**TASK TO CARRY OUT:** Every entry must be reproduced word for word.

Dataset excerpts
-- ==== Sys2Proof/Machine/ConvOut.lean ====
section
/-! DEFINITION. The commands of group `CVO`: conversions from a 24-bit type to a foreign format (spec/43_conversion.md R180
to R185). A format R58 does not list makes the command reserved, which is `Fatal(ILLEGAL)` (R60). -/

namespace Sys2Proof.Machine

/-- Whether an integer fits a format (R181, R182). -/
abbrev Fits (f : Fmt) (v : Int) : Prop := fmin f ≤ v ∧ v ≤ fmax f

/-- R181: the image of a value that fits, else `Fatal(RANGE)`. -/
def cvoExactRule (t : Ty) (f : Fmt) (a : HostWord) : Result :=
  if !f.isNativeInt then .fatal .illegal
  else if Fits f (lv t a) then give (fbits f (lv t a)) else .fatal .range

/-- R182: the image of a value that fits, else none. -/
def cvoExactlyRule (t : Ty) (f : Fmt) (a : HostWord) : Result :=
  if !f.isNativeInt then .fatal .illegal
  else if Fits f (lv t a) then give (fbits f (lv t a)) else giveNone

/-- R183: the low bits of the two's complement of the value. -/
def cvoTruncRule (t : Ty) (f : Fmt) (a : HostWord) : Result :=
  if !f.isNativeInt then .fatal .illegal else give (fbits f (lv t a))

/-- R184: the value saturated to the format's range. -/
def cvoClampRule (t : Ty) (f : Fmt) (a : HostWord) : Result :=
  if !f.isNativeInt then .fatal .illegal else give (fbits f (clampTo (fmin f) (fmax f) (lv t a)))

/-- R185: the exact floating image of the value. -/
def cvoFloatRule (t : Ty) (f : Fmt) (a : HostWord) : Result :=
  if !f.isFloat then .fatal .illegal else give (ffloat f (lv t a))

/-- `CVO.EXACT.S` (R181). -/
def execCvoExactS (f : Fmt) (s : State) : Host.Outcome State Fault Refusal :=
  finish s (cvoExactRule .s24 f (opA s))

/-- `CVO.EXACT.U` (R181). -/
def execCvoExactU (f : Fmt) (s : State) : Host.Outcome State Fault Refusal :=
  finish s (cvoExactRule .u24 f (opA s))

/-- `CVO.EXACTLY.S` (R182). -/
def execCvoExactlyS (f : Fmt) (s : State) : Host.Outcome State Fault Refusal :=
  finish s (cvoExactlyRule .s24 f (opA s))

/-- `CVO.EXACTLY.U` (R182). -/
def execCvoExactlyU (f : Fmt) (s : State) : Host.Outcome State Fault Refusal :=
  finish s (cvoExactlyRule .u24 f (opA s))

/-- `CVO.TRUNC.S` (R183). -/
def execCvoTruncS (f : Fmt) (s : State) : Host.Outcome State Fault Refusal :=
  finish s (cvoTruncRule .s24 f (opA s))

/-- `CVO.TRUNC.U` (R183). -/
def execCvoTruncU (f : Fmt) (s : State) : Host.Outcome State Fault Refusal :=
  finish s (cvoTruncRule .u24 f (opA s))

/-- `CVO.CLAMP.S` (R184). -/
def execCvoClampS (f : Fmt) (s : State) : Host.Outcome State Fault Refusal :=
  finish s (cvoClampRule .s24 f (opA s))

/-- `CVO.CLAMP.U` (R184). -/
def execCvoClampU (f : Fmt) (s : State) : Host.Outcome State Fault Refusal :=
  finish s (cvoClampRule .u24 f (opA s))

/-- `CVO.FLOAT.S` (R185). -/
def execCvoFloatS (f : Fmt) (s : State) : Host.Outcome State Fault Refusal :=
  finish s (cvoFloatRule .s24 f (opA s))

/-- `CVO.FLOAT.U` (R185). -/
def execCvoFloatU (f : Fmt) (s : State) : Host.Outcome State Fault Refusal :=
  finish s (cvoFloatRule .u24 f (opA s))

end Sys2Proof.Machine
end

**PROBLEM SOLUTION:**
-- ==== Sys2Proof/Machine/ConvOut.lean ====
section
/-! DEFINITION. The commands of group `CVO`: conversions from a 24-bit type to a foreign format (spec/43_conversion.md R180
to R185). A format R58 does not list makes the command reserved, which is `Fatal(ILLEGAL)` (R60). -/

namespace Sys2Proof.Machine

/-- Whether an integer fits a format (R181, R182). -/
abbrev Fits (f : Fmt) (v : Int) : Prop := fmin f ≤ v ∧ v ≤ fmax f

/-- R181: the image of a value that fits, else `Fatal(RANGE)`. -/
def cvoExactRule (t : Ty) (f : Fmt) (a : HostWord) : Result :=
  if !f.isNativeInt then .fatal .illegal
  else if Fits f (lv t a) then give (fbits f (lv t a)) else .fatal .range

/-- R182: the image of a value that fits, else none. -/
def cvoExactlyRule (t : Ty) (f : Fmt) (a : HostWord) : Result :=
  if !f.isNativeInt then .fatal .illegal
  else if Fits f (lv t a) then give (fbits f (lv t a)) else giveNone

/-- R183: the low bits of the two's complement of the value. -/
def cvoTruncRule (t : Ty) (f : Fmt) (a : HostWord) : Result :=
  if !f.isNativeInt then .fatal .illegal else give (fbits f (lv t a))

/-- R184: the value saturated to the format's range. -/
def cvoClampRule (t : Ty) (f : Fmt) (a : HostWord) : Result :=
  if !f.isNativeInt then .fatal .illegal else give (fbits f (clampTo (fmin f) (fmax f) (lv t a)))

/-- R185: the exact floating image of the value. -/
def cvoFloatRule (t : Ty) (f : Fmt) (a : HostWord) : Result :=
  if !f.isFloat then .fatal .illegal else give (ffloat f (lv t a))

/-- `CVO.EXACT.S` (R181). -/
def execCvoExactS (f : Fmt) (s : State) : Host.Outcome State Fault Refusal :=
  finish s (cvoExactRule .s24 f (opA s))

/-- `CVO.EXACT.U` (R181). -/
def execCvoExactU (f : Fmt) (s : State) : Host.Outcome State Fault Refusal :=
  finish s (cvoExactRule .u24 f (opA s))

/-- `CVO.EXACTLY.S` (R182). -/
def execCvoExactlyS (f : Fmt) (s : State) : Host.Outcome State Fault Refusal :=
  finish s (cvoExactlyRule .s24 f (opA s))

/-- `CVO.EXACTLY.U` (R182). -/
def execCvoExactlyU (f : Fmt) (s : State) : Host.Outcome State Fault Refusal :=
  finish s (cvoExactlyRule .u24 f (opA s))

/-- `CVO.TRUNC.S` (R183). -/
def execCvoTruncS (f : Fmt) (s : State) : Host.Outcome State Fault Refusal :=
  finish s (cvoTruncRule .s24 f (opA s))

/-- `CVO.TRUNC.U` (R183). -/
def execCvoTruncU (f : Fmt) (s : State) : Host.Outcome State Fault Refusal :=
  finish s (cvoTruncRule .u24 f (opA s))

/-- `CVO.CLAMP.S` (R184). -/
def execCvoClampS (f : Fmt) (s : State) : Host.Outcome State Fault Refusal :=
  finish s (cvoClampRule .s24 f (opA s))

/-- `CVO.CLAMP.U` (R184). -/
def execCvoClampU (f : Fmt) (s : State) : Host.Outcome State Fault Refusal :=
  finish s (cvoClampRule .u24 f (opA s))

/-- `CVO.FLOAT.S` (R185). -/
def execCvoFloatS (f : Fmt) (s : State) : Host.Outcome State Fault Refusal :=
  finish s (cvoFloatRule .s24 f (opA s))

/-- `CVO.FLOAT.U` (R185). -/
def execCvoFloatU (f : Fmt) (s : State) : Host.Outcome State Fault Refusal :=
  finish s (cvoFloatRule .u24 f (opA s))

end Sys2Proof.Machine
end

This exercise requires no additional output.